Would you write out the entries below, every one of them, exactly?

Records excerpted from a collection:

◇ ◇ ◇

theorem execDieInternalFault_frame {a0} {x t : State} (h : execDieInternalFault a0 x = .next t) :
    OnlyChanges [.evr, .sched, .tr, .prot, .per, .ck, .dram, .cxlA, .cxlB, .freeCtr, .outs, .lostDie] x t := by
  unfold execDieInternalFault at h
  first
    | (injection h with h; subst h)
    | (split at h <;> (first | (injection h with h; subst h) | cases h))
  all_goals
    repeat' first
      | with_reducible assumption
      | with_reducible apply OnlyChanges.refl
      | with_reducible apply OnlyChanges.ite
      | (with_reducible apply OnlyChanges.step declareFailed_frame; (on_goal 1 => decide))
      | split

theorem reissueRead_frame {a0} {a1} {x : State} : OnlyChanges [.sched, .outs] x (reissueRead a0 a1 x) := by
  unfold reissueRead
  repeat' first
    | with_reducible assumption
    | with_reducible apply OnlyChanges.refl
    | (extract_lets +onlyGivenNames y; guard_hyp y : State := Prod.snd _; subst y)
    | (extract_lets +onlyGivenNames y; guard_hyp y : State := _; apply OnlyChanges.cut y; (on_goal 1 => (unfold y; clear y)); (on_goal 2 => (intro hx; clear_value y)))
    | (extract_lets +onlyGivenNames y; guard_hyp y : _ × State := _; apply OnlyChanges.cutP y; (on_goal 1 => (unfold y; clear y)); (on_goal 2 => (intro hx; clear_value y)))
    | (extract_lets +onlyGivenNames y; guard_hyp y : _ × _ × State := _; apply OnlyChanges.cutPP y; (on_goal 1 => (unfold y; clear y)); (on_goal 2 => (intro hx; clear_value y)))
    | (extract_lets +onlyGivenNames y; guard_hyp y : Boxes := _; subst y)
    | (extract_lets +onlyGivenNames y; guard_hyp y : Power := _; subst y)
    | (extract_lets +onlyGivenNames y; guard_hyp y : Trans := _; subst y)
    | (extract_lets +onlyGivenNames y; guard_hyp y : Prot := _; subst y)
    | (extract_lets +onlyGivenNames y; guard_hyp y : Persist := _; subst y)
    | (extract_lets +onlyGivenNames y; guard_hyp y : Sgl := _; subst y)
    | (extract_lets +onlyGivenNames y; guard_hyp y : Sec := _; subst y)
    | (extract_lets +onlyGivenNames y; clear_value y)
    | extract_lets +onlyGivenNames y
    | with_reducible apply OnlyChanges.ite
    | (with_reducible apply OnlyChanges.step suspendFor_frame; (on_goal 1 => decide))
    | (with_reducible apply OnlyChanges.step reserveSlots_frame; (on_goal 1 => decide))
    | (with_reducible apply OnlyChanges.step startSenses_frame; (on_goal 1 => decide))
    | (with_reducible apply OnlyChanges.step modRead_frame; (on_goal 1 => decide))
    | split

theorem reissue_frame {a0} {a1} {x : State} : OnlyChanges [.sched, .outs] x (reissue a0 a1 x) := by
  unfold reissue
  repeat' first
    | with_reducible assumption
    | with_reducible apply OnlyChanges.refl
    | with_reducible apply OnlyChanges.ite
    | (with_reducible apply OnlyChanges.step reissueRead_frame; (on_goal 1 => decide))
    | (with_reducible apply OnlyChanges.step emit_frame; (on_goal 1 => decide))
    | (with_reducible apply OnlyChanges.step modRead_frame; (on_goal 1 => decide))
    | split

theorem execResponseDeadlineMiss_frame {a0} {x t : State} (h : execResponseDeadlineMiss a0 x = .next t) :
    OnlyChanges [.evr, .sched, .tr, .prot, .per, .ck, .dram, .cxlA, .cxlB, .freeCtr, .outs, .lostDie] x t := by
  unfold execResponseDeadlineMiss at h
  first
    | (injection h with h; subst h)
    | (split at h <;> (first | (injection h with h; subst h) | cases h))
  all_goals
    repeat' first
      | with_reducible assumption
      | with_reducible apply OnlyChanges.refl
      | (extract_lets +onlyGivenNames y; guard_hyp y : State := Prod.snd _; subst y)
      | (extract_lets +onlyGivenNames y; guard_hyp y : State := _; apply OnlyChanges.cut y; (on_goal 1 => (unfold y; clear y)); (on_goal 2 => (intro hx; clear_value y)))
      | (extract_lets +onlyGivenNames y; guard_hyp y : _ × State := _; apply OnlyChanges.cutP y; (on_goal 1 => (unfold y; clear y)); (on_goal 2 => (intro hx; clear_value y)))
      | (extract_lets +onlyGivenNames y; guard_hyp y : _ × _ × State := _; apply OnlyChanges.cutPP y; (on_goal 1 => (unfold y; clear y)); (on_goal 2 => (intro hx; clear_value y)))
      | (extract_lets +onlyGivenNames y; guard_hyp y : Boxes := _; subst y)
      | (extract_lets +onlyGivenNames y; guard_hyp y : Power := _; subst y)
      | (extract_lets +onlyGivenNames y; guard_hyp y : Trans := _; subst y)
      | (extract_lets +onlyGivenNames y; guard_hyp y : Prot := _; subst y)
      | (extract_lets +onlyGivenNames y; guard_hyp y : Persist := _; subst y)
      | (extract_lets +onlyGivenNames y; guard_hyp y : Sgl := _; subst y)
      | (extract_lets +onlyGivenNames y; guard_hyp y : Sec := _; subst y)
      | (extract_lets +onlyGivenNames y; clear_value y)
      | extract_lets +onlyGivenNames y
      | with_reducible apply OnlyChanges.ite
      | (with_reducible apply OnlyChanges.step reissue_frame; (on_goal 1 => decide))
      | (with_reducible apply OnlyChanges.step declareFailed_frame; (on_goal 1 => decide))
      | (with_reducible apply OnlyChanges.step putChan_frame; (on_goal 1 => decide))
      | split
      | (with_reducible apply OnlyChanges.upd64; (on_goal 1 => decide))

end Sys2Proof.Machine
end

◇ ◇ ◇

**Solved exercise**
theorem execDieInternalFault_frame {a0} {x t : State} (h : execDieInternalFault a0 x = .next t) :
    OnlyChanges [.evr, .sched, .tr, .prot, .per, .ck, .dram, .cxlA, .cxlB, .freeCtr, .outs, .lostDie] x t := by
  unfold execDieInternalFault at h
  first
    | (injection h with h; subst h)
    | (split at h <;> (first | (injection h with h; subst h) | cases h))
  all_goals
    repeat' first
      | with_reducible assumption
      | with_reducible apply OnlyChanges.refl
      | with_reducible apply OnlyChanges.ite
      | (with_reducible apply OnlyChanges.step declareFailed_frame; (on_goal 1 => decide))
      | split

theorem reissueRead_frame {a0} {a1} {x : State} : OnlyChanges [.sched, .outs] x (reissueRead a0 a1 x) := by
  unfold reissueRead
  repeat' first
    | with_reducible assumption
    | with_reducible apply OnlyChanges.refl
    | (extract_lets +onlyGivenNames y; guard_hyp y : State := Prod.snd _; subst y)
    | (extract_lets +onlyGivenNames y; guard_hyp y : State := _; apply OnlyChanges.cut y; (on_goal 1 => (unfold y; clear y)); (on_goal 2 => (intro hx; clear_value y)))
    | (extract_lets +onlyGivenNames y; guard_hyp y : _ × State := _; apply OnlyChanges.cutP y; (on_goal 1 => (unfold y; clear y)); (on_goal 2 => (intro hx; clear_value y)))
    | (extract_lets +onlyGivenNames y; guard_hyp y : _ × _ × State := _; apply OnlyChanges.cutPP y; (on_goal 1 => (unfold y; clear y)); (on_goal 2 => (intro hx; clear_value y)))
    | (extract_lets +onlyGivenNames y; guard_hyp y : Boxes := _; subst y)
    | (extract_lets +onlyGivenNames y; guard_hyp y : Power := _; subst y)
    | (extract_lets +onlyGivenNames y; guard_hyp y : Trans := _; subst y)
    | (extract_lets +onlyGivenNames y; guard_hyp y : Prot := _; subst y)
    | (extract_lets +onlyGivenNames y; guard_hyp y : Persist := _; subst y)
    | (extract_lets +onlyGivenNames y; guard_hyp y : Sgl := _; subst y)
    | (extract_lets +onlyGivenNames y; guard_hyp y : Sec := _; subst y)
    | (extract_lets +onlyGivenNames y; clear_value y)
    | extract_lets +onlyGivenNames y
    | with_reducible apply OnlyChanges.ite
    | (with_reducible apply OnlyChanges.step suspendFor_frame; (on_goal 1 => decide))
    | (with_reducible apply OnlyChanges.step reserveSlots_frame; (on_goal 1 => decide))
    | (with_reducible apply OnlyChanges.step startSenses_frame; (on_goal 1 => decide))
    | (with_reducible apply OnlyChanges.step modRead_frame; (on_goal 1 => decide))
    | split

theorem reissue_frame {a0} {a1} {x : State} : OnlyChanges [.sched, .outs] x (reissue a0 a1 x) := by
  unfold reissue
  repeat' first
    | with_reducible assumption
    | with_reducible apply OnlyChanges.refl
    | with_reducible apply OnlyChanges.ite
    | (with_reducible apply OnlyChanges.step reissueRead_frame; (on_goal 1 => decide))
    | (with_reducible apply OnlyChanges.step emit_frame; (on_goal 1 => decide))
    | (with_reducible apply OnlyChanges.step modRead_frame; (on_goal 1 => decide))
    | split

theorem execResponseDeadlineMiss_frame {a0} {x t : State} (h : execResponseDeadlineMiss a0 x = .next t) :
    OnlyChanges [.evr, .sched, .tr, .prot, .per, .ck, .dram, .cxlA, .cxlB, .freeCtr, .outs, .lostDie] x t := by
  unfold execResponseDeadlineMiss at h
  first
    | (injection h with h; subst h)
    | (split at h <;> (first | (injection h with h; subst h) | cases h))
  all_goals
    repeat' first
      | with_reducible assumption
      | with_reducible apply OnlyChanges.refl
      | (extract_lets +onlyGivenNames y; guard_hyp y : State := Prod.snd _; subst y)
      | (extract_lets +onlyGivenNames y; guard_hyp y : State := _; apply OnlyChanges.cut y; (on_goal 1 => (unfold y; clear y)); (on_goal 2 => (intro hx; clear_value y)))
      | (extract_lets +onlyGivenNames y; guard_hyp y : _ × State := _; apply OnlyChanges.cutP y; (on_goal 1 => (unfold y; clear y)); (on_goal 2 => (intro hx; clear_value y)))
      | (extract_lets +onlyGivenNames y; guard_hyp y : _ × _ × State := _; apply OnlyChanges.cutPP y; (on_goal 1 => (unfold y; clear y)); (on_goal 2 => (intro hx; clear_value y)))
      | (extract_lets +onlyGivenNames y; guard_hyp y : Boxes := _; subst y)
      | (extract_lets +onlyGivenNames y; guard_hyp y : Power := _; subst y)
      | (extract_lets +onlyGivenNames y; guard_hyp y : Trans := _; subst y)
      | (extract_lets +onlyGivenNames y; guard_hyp y : Prot := _; subst y)
      | (extract_lets +onlyGivenNames y; guard_hyp y : Persist := _; subst y)
      | (extract_lets +onlyGivenNames y; guard_hyp y : Sgl := _; subst y)
      | (extract_lets +onlyGivenNames y; guard_hyp y : Sec := _; subst y)
      | (extract_lets +onlyGivenNames y; clear_value y)
      | extract_lets +onlyGivenNames y
      | with_reducible apply OnlyChanges.ite
      | (with_reducible apply OnlyChanges.step reissue_frame; (on_goal 1 => decide))
      | (with_reducible apply OnlyChanges.step declareFailed_frame; (on_goal 1 => decide))
      | (with_reducible apply OnlyChanges.step putChan_frame; (on_goal 1 => decide))
      | split
      | (with_reducible apply OnlyChanges.upd64; (on_goal 1 => decide))

end Sys2Proof.Machine
end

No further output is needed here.